Wednesday, October 15, 2008

Book report

Caroline Smith

Book report on Fixing Climate

October 7 2008

Prof. Foerstner

So what do Ice Ages and climate change and global warming have in common? According to scientist Wallace Broecker, "until you understand ice ages [...]--the biggest environmental change our planet has known in the past few million years--you haven't understood climate." "Fixing Climate" was a fast read and in this day and age of esoteric, dense science books, it is a feat to find one both informative and engaging, without losing thorough scientific explanation or becoming too inaccessible. Broecker is the Newberry Professor of Earth and Environmental Sciences at Columbia University and an expert in geosciences and the Ice Age. The journalistic skills of Robert Kunzig takes us through decades of scientific research to finally arrive at our present day (and some would argue) dire climate and environmental situation. Kunzig is careful to explain many different scientific approaches and discoveries to teach the reader a basic understanding of climate history and change. He is also careful to explain the face behind the science as well and breaks the more academic side of the scientists/researchers with stories of funny individual eccentricities. Thus, while "Fixing Climate" is a comprehensive novel on past climate changes and what they reveal about the current threat to future climate changes, the history of science itself is not necessarily logical and definitely not static, nor are the people who advance it. It's more like a wild beast, much like Broecker's metaphorical climate beast.

Before you get to present day problems of global warming, the reader will become intimately acquainted with glacial jargon (ie moraines, snow lines) and the significance of the past and present existence of glaciers. "The glaciers were like thermometers that revealed the temperature of the past." pg 32 The Last Glacial Maximum, around 17,600 years ago, terminated at an almost unprecedented speed (in geological terms about a thousand years) and scientists from there linked it to carbon dioxide. The scientist Charles David Keeling discovered CO2 and was well mixed around the planet. His contribution to the knowledge of the gradual rise in CO2 due to his Keeling Curve model has helped shape scientific and public consciousness to this day. One of Broecker's many contributions and one of his biggest theories is of an oceanic 'conveyor belt' which constantly transports heat into and salt out of the North Atlantic. He believes a jamming of this conveyor belt caused all of the Ice Ages and is could very well happen again, given Earth's history and human interference. "Broecker estimate[s] that about one-third of the fossil fuel CO2 is being taken up by the ocean. With half staying in the air, according to Keeling's measurements, that [leaves] a sixth being absorbed by plants on land." pg 85 However, as Kunzig points out, the bottom line is that the land nor the ocean will save humans from the effects of our fossil fuel habits.

Like many other science and climate books out there, "Fixing Climate" not surprisingly has an alarmist tone and for good reason. However what sets it apart is that it offers realist solutions.
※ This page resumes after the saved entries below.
-- ==== Sys2Proof/Laws/Display.lean ====
section
/-! SUPPORT. The laws of the framebuffer and of drawing (41_display.md rules R170 to R172). -/

namespace Sys2Proof.Machine

/-- A cell after one cell is put. -/
theorem Grid.cell_put (g : Grid) (c a : Fin 64) (r b : Fin 32) (v : Bool) :
    (g.put c r v).cell a b = if a = c ∧ b = r then v else g.cell a b := by
  simp only [Grid.put, Grid.cell, Vector.getElem_set, Fin.ext_iff, eq_comm (a := c.val)]
  by_cases h : a.val = c.val
  · simp only [h, ↓reduceIte, Vector.getElem_set, true_and, eq_comm (a := r.val)]
  · simp [h]

/-- Two grids with the same cells are the same. -/
theorem Grid.ext_cell {g h : Grid} (he : ∀ c r, Grid.cell g c r = Grid.cell h c r) : g = h := by
  apply Vector.ext
  intro c hc
  apply Vector.ext
  intro r hr
  exact he ⟨c, hc⟩ ⟨r, hr⟩

theorem Grid.cell_clear (c : Fin 64) (r : Fin 32) : Grid.clear.cell c r = false := by
  simp [Grid.clear, Grid.cell]

theorem spriteColumn_lt (x0 : Byte) (a : Fin 64) : spriteColumn x0 a < 64 := Nat.mod_lt _ (by decide)

theorem spriteLine_lt (y0 : Byte) (b : Fin 32) : spriteLine y0 b < 32 := Nat.mod_lt _ (by decide)

/-- The grid column of sprite column `c` is the one whose sprite column is `c`. -/
theorem eq_drawColumn_iff (x0 : Byte) (a : Fin 64) (c : Nat) (hc : c < 64) :
    a = drawColumn x0 c ↔ spriteColumn x0 a = c := by
  have ha := a.isLt
  simp only [Fin.ext_iff, drawColumn, spriteColumn]
  omega

theorem eq_drawLine_iff (y0 : Byte) (b : Fin 32) (r : Nat) (hr : r < 32) :
    b = drawLine y0 r ↔ spriteLine y0 b = r := by
  have hb := b.isLt
  simp only [Fin.ext_iff, drawLine, spriteLine]
  omega

/-- What a run of columns of one sprite byte does to a cell: the bit over it is XORed in. -/
theorem cell_drawColumns (x0 : Byte) (py : Fin 32) (row : Byte) (c count : Nat) (acc : Grid × Bool)
    (a : Fin 64) (b : Fin 32) (h : c + count ≤ 64) :
    (drawColumns x0 py row c count acc).1.cell a b =
      (acc.1.cell a b ^^ (decide (b = py) && decide (c ≤ spriteColumn x0 a) && decide (spriteColumn x0 a < c + count) &&
        row.getLsbD (7 - spriteColumn x0 a))) := by
  induction count generalizing c acc with
  | zero =>
    by_cases h1 : c ≤ spriteColumn x0 a
    · have h2 : ¬ spriteColumn x0 a < c := by omega
      simp [drawColumns, h2]
    · simp [drawColumns, h1]
  | succ count ih =>
    rw [drawColumns, ih _ _ (by omega)]
    simp only [drawBit, Grid.cell_put, eq_drawColumn_iff x0 a c (by omega)]
    by_cases hs : spriteColumn x0 a = c
    · by_cases hb : b = py
      · subst hb; simp [hs, ← (eq_drawColumn_iff x0 a c (by omega)).mpr hs]
      · simp [hs, hb]
    · rw [if_neg (fun hc => hs hc.1)]
      have e1 : (c + 1 ≤ spriteColumn x0 a) = (c ≤ spriteColumn x0 a) := by apply propext; omega
      have e2 : (spriteColumn x0 a < c + 1 + count) = (spriteColumn x0 a < c + (count + 1)) := by apply propext; omega
      simp only [e1, e2]

/-- When a run of columns of one sprite byte collides: a 1 bit over a lit cell. -/
theorem collided_drawColumns (x0 : Byte) (py : Fin 32) (row : Byte) (c count : Nat) (acc : Grid × Bool)
    (h : c + count ≤ 64) :
    (drawColumns x0 py row c count acc).2 = true ↔
      acc.2 = true ∨ ∃ a : Fin 64, c ≤ spriteColumn x0 a ∧ spriteColumn x0 a < c + count ∧
        row.getLsbD (7 - spriteColumn x0 a) = true ∧ acc.1.cell a py = true := by
  induction count generalizing c acc with
  | zero => simp only [drawColumns]; constructor <;> intro hh; exact .inl hh; rcases hh with hh | ⟨a, _, _, _⟩; exact hh; omega
  | succ count ih =>
    have hcol : spriteColumn x0 (drawColumn x0 c) = c := (eq_drawColumn_iff x0 _ c (by omega)).mp rfl
    rw [drawColumns, ih _ _ (by omega)]
    simp only [drawBit, Grid.cell_put, Bool.or_eq_true, Bool.and_eq_true]
    constructor
    · rintro ((h1 | ⟨h1, h2⟩) | ⟨a, h1, h2, h3, h4⟩)
      · exact .inl h1
      · exact .inr ⟨drawColumn x0 c, by omega, by omega, by rwa [hcol], h2⟩
      · rw [if_neg (by rintro ⟨rfl, _⟩; omega)] at h4
        exact .inr ⟨a, by omega, by omega, h3, h4⟩
    · rintro (h1 | ⟨a, h1, h2, h3, h4⟩)
      · exact .inl (.inl h1)
      · by_cases ha : a = drawColumn x0 c
        · subst ha
          rw [hcol] at h3
          exact .inl (.inr ⟨h3, h4⟩)
        · have hne : spriteColumn x0 a ≠ c := fun hc => ha ((eq_drawColumn_iff x0 a c (by omega)).mpr hc)
          refine .inr ⟨a, by omega, by omega, h3, ?_⟩
          rwa [if_neg (fun hc => ha hc.1)]

/-- The bit over a cell of the sprite rows `rows` put from sprite row `r` on. -/
def bitFrom (x0 y0 : Byte) (r : Nat) (rows : List Byte) (a : Fin 64) (b : Fin 32) : Bool :=
  decide (spriteColumn x0 a < 8) && decide (r ≤ spriteLine y0 b) && decide (spriteLine y0 b < r + rows.length) &&
    (rows.getD (spriteLine y0 b - r) 0).getLsbD (7 - spriteColumn x0 a)

theorem bitFrom_cons_other (x0 y0 : Byte) (r : Nat) (row : Byte) (rows : List Byte) (a : Fin 64) (b : Fin 32)
    (h : spriteLine y0 b ≠ r) : bitFrom x0 y0 r (row :: rows) a b = bitFrom x0 y0 (r + 1) rows a b := by
  unfold bitFrom
  by_cases hr : r + 1 ≤ spriteLine y0 b
  · obtain ⟨d, hd⟩ : ∃ d, spriteLine y0 b = r + 1 + d := ⟨spriteLine y0 b - (r + 1), by omega⟩
    rw [hd]
    have e1 : r + 1 + d - (r + 1) = d := by omega
    have e2 : r + 1 + d - r = d + 1 := by omega
    have e3 : (r + 1 + d < r + (row :: rows).length) = (r + 1 + d < r + 1 + rows.length) := by
      apply propext; simp only [List.length_cons]; omega
    have e4 : (r ≤ r + 1 + d) = (r + 1 ≤ r + 1 + d) := by apply propext; omega
    rw [e1, e2, List.getD_cons_succ]
    simp only [e3, e4]
  · have : ¬ r ≤ spriteLine y0 b := by omega
    simp [hr, this]

theorem bitFrom_cons_same (x0 y0 : Byte) (r : Nat) (row : Byte) (rows : List Byte) (a : Fin 64) (b : Fin 32)
    (h : spriteLine y0 b = r) : bitFrom x0 y0 r (row :: rows) a b =
      (decide (spriteColumn x0 a < 8) && row.getLsbD (7 - spriteColumn x0 a)) := by
  unfold bitFrom
  simp [h]

theorem bitFrom_later (x0 y0 : Byte) (r : Nat) (rows : List Byte) (a : Fin 64) (b : Fin 32)
    (h : spriteLine y0 b < r) : bitFrom x0 y0 r rows a b = false := by
  unfold bitFrom
  have : ¬ r ≤ spriteLine y0 b := by omega
  simp [this]

/-- What drawing rows does to a cell: the bit over it is XORed in. -/
theorem cell_drawRows (x0 y0 : Byte) (r : Nat) (rows : List Byte) (acc : Grid × Bool) (a : Fin 64) (b : Fin 32)
    (h : r + rows.length ≤ 32) :
    (drawRows x0 y0 r rows acc).1.cell a b = (acc.1.cell a b ^^ bitFrom x0 y0 r rows a b) := by
  induction rows generalizing r acc with
  | nil =>
    have : bitFrom x0 y0 r [] a b = false := by unfold bitFrom; simp
    simp [drawRows, this]
  | cons row rows ih =>
    simp only [List.length_cons] at h
    rw [drawRows, ih _ _ (by omega), cell_drawColumns _ _ _ _ _ _ _ _ (by omega)]
    by_cases hl : spriteLine y0 b = r
    · have hb : b = drawLine y0 r := (eq_drawLine_iff y0 b r (by omega)).mpr hl
      rw [bitFrom_cons_same _ _ _ _ _ _ _ hl, bitFrom_later _ _ _ _ _ _ (by omega)]
      simp [hb]
    · have hb : b ≠ drawLine y0 r := fun hb => hl ((eq_drawLine_iff y0 b r (by omega)).mp hb)
      rw [bitFrom_cons_other _ _ _ _ _ _ _ hl]
      simp [hb]

/-- When drawing rows collides: a 1 bit over a lit cell. -/
theorem collided_drawRows (x0 y0 : Byte) (r : Nat) (rows : List Byte) (acc : Grid × Bool) (h : r + rows.length ≤ 32) :
    (drawRows x0 y0 r rows acc).2 = true ↔
      acc.2 = true ∨ ∃ a b, bitFrom x0 y0 r rows a b = true ∧ acc.1.cell a b = true := by
  induction rows generalizing r acc with
  | nil =>
    have : ∀ a b, bitFrom x0 y0 r [] a b = false := by intro a b; unfold bitFrom; simp
    simp [drawRows, this]
  | cons row rows ih =>
    simp only [List.length_cons] at h
    have hline : spriteLine y0 (drawLine y0 r) = r := (eq_drawLine_iff y0 _ r (by omega)).mp rfl
    rw [drawRows, ih _ _ (by omega), collided_drawColumns _ _ _ _ _ _ (by omega)]
    constructor
    · rintro ((h1 | ⟨a, h1, h2, h3, h4⟩) | ⟨a, b, h1, h2⟩)
      · exact .inl h1
      · refine .inr ⟨a, drawLine y0 r, ?_, h4⟩
        rw [bitFrom_cons_same _ _ _ _ _ _ _ hline]
        have : spriteColumn x0 a < 8 := by omega
        simp [h3, this]
      · have hl : spriteLine y0 b ≠ r := by
          intro hl; rw [bitFrom_later _ _ _ _ _ _ (by omega)] at h1; simp at h1
        have hb : b ≠ drawLine y0 r := fun hb => hl ((eq_drawLine_iff y0 b r (by omega)).mp hb)
        rw [cell_drawColumns _ _ _ _ _ _ _ _ (by omega)] at h2
        refine .inr ⟨a, b, ?_, by simpa [hb] using h2⟩
        rwa [bitFrom_cons_other _ _ _ _ _ _ _ hl]
    · rintro (h1 | ⟨a, b, h1, h2⟩)
      · exact .inl (.inl h1)
      · by_cases hl : spriteLine y0 b = r
        · have hb : b = drawLine y0 r := (eq_drawLine_iff y0 b r (by omega)).mpr hl
          rw [bitFrom_cons_same _ _ _ _ _ _ _ hl] at h1
          simp only [Bool.and_eq_true, decide_eq_true_eq] at h1
          exact .inl (.inr ⟨a, by omega, by omega, h1.2, hb ▸ h2⟩)
        · have hb : b ≠ drawLine y0 r := fun hb => hl ((eq_drawLine_iff y0 b r (by omega)).mp hb)
          refine .inr ⟨a, b, by rwa [← bitFrom_cons_other _ _ _ row _ _ _ hl], ?_⟩
          rw [cell_drawColumns _ _ _ _ _ _ _ _ (by omega)]
          simpa [hb] using h2

theorem bitFrom_zero (x0 y0 : Byte) (rows : List Byte) (a : Fin 64) (b : Fin 32) :
    bitFrom x0 y0 0 rows a b = spriteBit x0 y0 rows a b := by
  simp [bitFrom, spriteBit]

/-- Drawing a sprite XORs its bits into the cells they lie over (rule R171). -/
theorem cell_drawSprite (g : Grid) (x0 y0 : Byte) (rows : List Byte) (a : Fin 64) (b : Fin 32) (h : rows.length ≤ 32) :
    (drawSprite g x0 y0 rows).1.cell a b = (g.cell a b ^^ spriteBit x0 y0 rows a b) := by
  rw [drawSprite, cell_drawRows _ _ _ _ _ _ _ (by omega), bitFrom_zero]

/-- Drawing a sprite collides exactly when a 1 bit of it lies over a lit cell (rule R171). -/
theorem collided_drawSprite (g : Grid) (x0 y0 : Byte) (rows : List Byte) (h : rows.length ≤ 32) :
    (drawSprite g x0 y0 rows).2 = true ↔ ∃ a b, spriteBit x0 y0 rows a b = true ∧ g.cell a b = true := by
  rw [drawSprite, collided_drawRows _ _ _ _ _ (by omega)]
  simp [bitFrom_zero]

end Sys2Proof.Machine
end

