-- ==== Sys2Proof/Machine/Disassemble.lean ====
section
/-! DEFINITION. The assembler's text of a word (30_encoding.md rules R113, R120, R121; decision D20). It has no part in
what the machine does. -/

namespace Sys2Proof

/-- One hexadecimal digit. -/
def hexDigit (d : Nat) : String :=
  ["0", "1", "2", "3", "4", "5", "6", "7", "8", "9", "A", "B", "C", "D", "E", "F"].getD (d % 16) ""

/-- `digits` hexadecimal digits of a number. -/
def hexText : Nat → Nat → String
  | 0, _ => ""
  | digits + 1, v => hexText digits (v / 16) ++ hexDigit v

/-- `V0` to `VF` (rule R120). -/
def regText (r : Reg) : String := "V" ++ hexDigit r.val

/-- `nn` and `nnn` are written in hexadecimal with the prefix 0x (rule R120). -/
def byteText (nn : Byte) : String := "0x" ++ hexText 2 nn.toNat

/-- `nnn` (rule R120). -/
def addrText (nnn : BitVec 12) : String := "0x" ++ hexText 3 nnn.toNat

/-- `n` is written in decimal, 0 to 15 (rule R120). -/
def countText (n : BitVec 4) : String :=
  if n.toNat < 10 then hexDigit n.toNat else "1" ++ hexDigit (n.toNat - 10)

/-- A mnemonic with one operand. -/
def text1 (mnemonic a : String) : String := mnemonic ++ " " ++ a

/-- A mnemonic with two operands. -/
def text2 (mnemonic a b : String) : String := mnemonic ++ " " ++ a ++ ", " ++ b

/-- The line of an instruction, in the form of rule R113's `syntax` column. -/
def instrText : Instr → String
  | .cls => "CLS"
  | .ret => "RET"
  | .jp nnn => text1 "JP" (addrText nnn)
  | .call nnn => text1 "CALL" (addrText nnn)
  | .seImm x nn => text2 "SE" (regText x) (byteText nn)
  | .sneImm x nn => text2 "SNE" (regText x) (byteText nn)
  | .seReg x y => text2 "SE" (regText x) (regText y)
  | .ldImm x nn => text2 "LD" (regText x) (byteText nn)
  | .addImm x nn => text2 "ADD" (regText x) (byteText nn)
  | .ldReg x y => text2 "LD" (regText x) (regText y)
  | .orReg x y => text2 "OR" (regText x) (regText y)
  | .andReg x y => text2 "AND" (regText x) (regText y)
  | .xorReg x y => text2 "XOR" (regText x) (regText y)
  | .addReg x y => text2 "ADD" (regText x) (regText y)
  | .subReg x y => text2 "SUB" (regText x) (regText y)
  | .shr x y => text2 "SHR" (regText x) (regText y)
  | .subnReg x y => text2 "SUBN" (regText x) (regText y)
  | .shl x y => text2 "SHL" (regText x) (regText y)
  | .sneReg x y => text2 "SNE" (regText x) (regText y)
  | .ldI nnn => text2 "LD" "I" (addrText nnn)
  | .jpV0 nnn => text2 "JP" "V0" (addrText nnn)
  | .rnd x nn => text2 "RND" (regText x) (byteText nn)
  | .drw x y n => text2 "DRW" (regText x) (regText y) ++ ", " ++ countText n
  | .skp x => text1 "SKP" (regText x)
  | .sknp x => text1 "SKNP" (regText x)
  | .ldVxDT x => text2 "LD" (regText x) "DT"
  | .ldVxK x => text2 "LD" (regText x) "K"
  | .ldDTVx x => text2 "LD" "DT" (regText x)
  | .ldSTVx x => text2 "LD" "ST" (regText x)
  | .addI x => text2 "ADD" "I" (regText x)
  | .ldF x => text2 "LD" "F" (regText x)
  | .ldB x => text2 "LD" "B" (regText x)
  | .storeRegs x => text2 "LD" "[I]" (regText x)
  | .loadRegs x => text2 "LD" (regText x) "[I]"

/-- The line of a word: an unmapped one is written as data (rule R121). -/
def disassemble (op : Word) : String :=
  match decode op with
  | .ok i => instrText i
  | .error _ => ".word 0x" ++ hexText 4 op.toNat

end Sys2Proof
end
Only recently has the "signal" of man-made climate change begun to emerge from the background "noise" of natural variability. When climate models include only natural effects on climate, they can't reproduce the warming of the past three decades at all. "When Earth gets warmer or colder," Kunzig writes, "it is not just the temperature that changes, and not just the sea level. The whole global water cycle changes too, shifting the distribution of rain--and with it the boundaries between places that are eminently livable for people, and others that are not so." pg 161

Both "Fixing Climate" and the IPCC report described the climate changes that have happened and are happening (ie droughts, sea level rise, as well as stating that stabilizing current CO2 emissions is not enough. The realist approach is that not only will the world NOT stabilize, but will continue at a break neck speed putting MORE CO2 in the air. Realistically, "there are not enough arable lands for biofuels, not enough volcanic spots for geothermal energy, and not enough dammable rivers for hydroelectricity ever to become more than small pieces of the solution to the climate problem." pg 193 So what is mankind to do? Presently scientist Klaus Lackner and the Wright brothers (Allen and Burt) may have a realist answer in the works. The answer is a proto-type CO2 scrubber which in essence, is designed to "scrub" CO2 out of the air. The bigger question then is where to dispose of it all? The ocean? Ultramafic rocks? There is one absolute certainty: "no significant solution to the CO2 problem can emerge until governments worldwide, and especially that of the United States, follow the lead of Norway and of the European Union and impose either an emissions cap or a direct tax on CO2." pg 230 One can only hope current and future administrations as well as businesses and civil society will take note of books like "Fixing Climate" and seriously think about the problem at hand.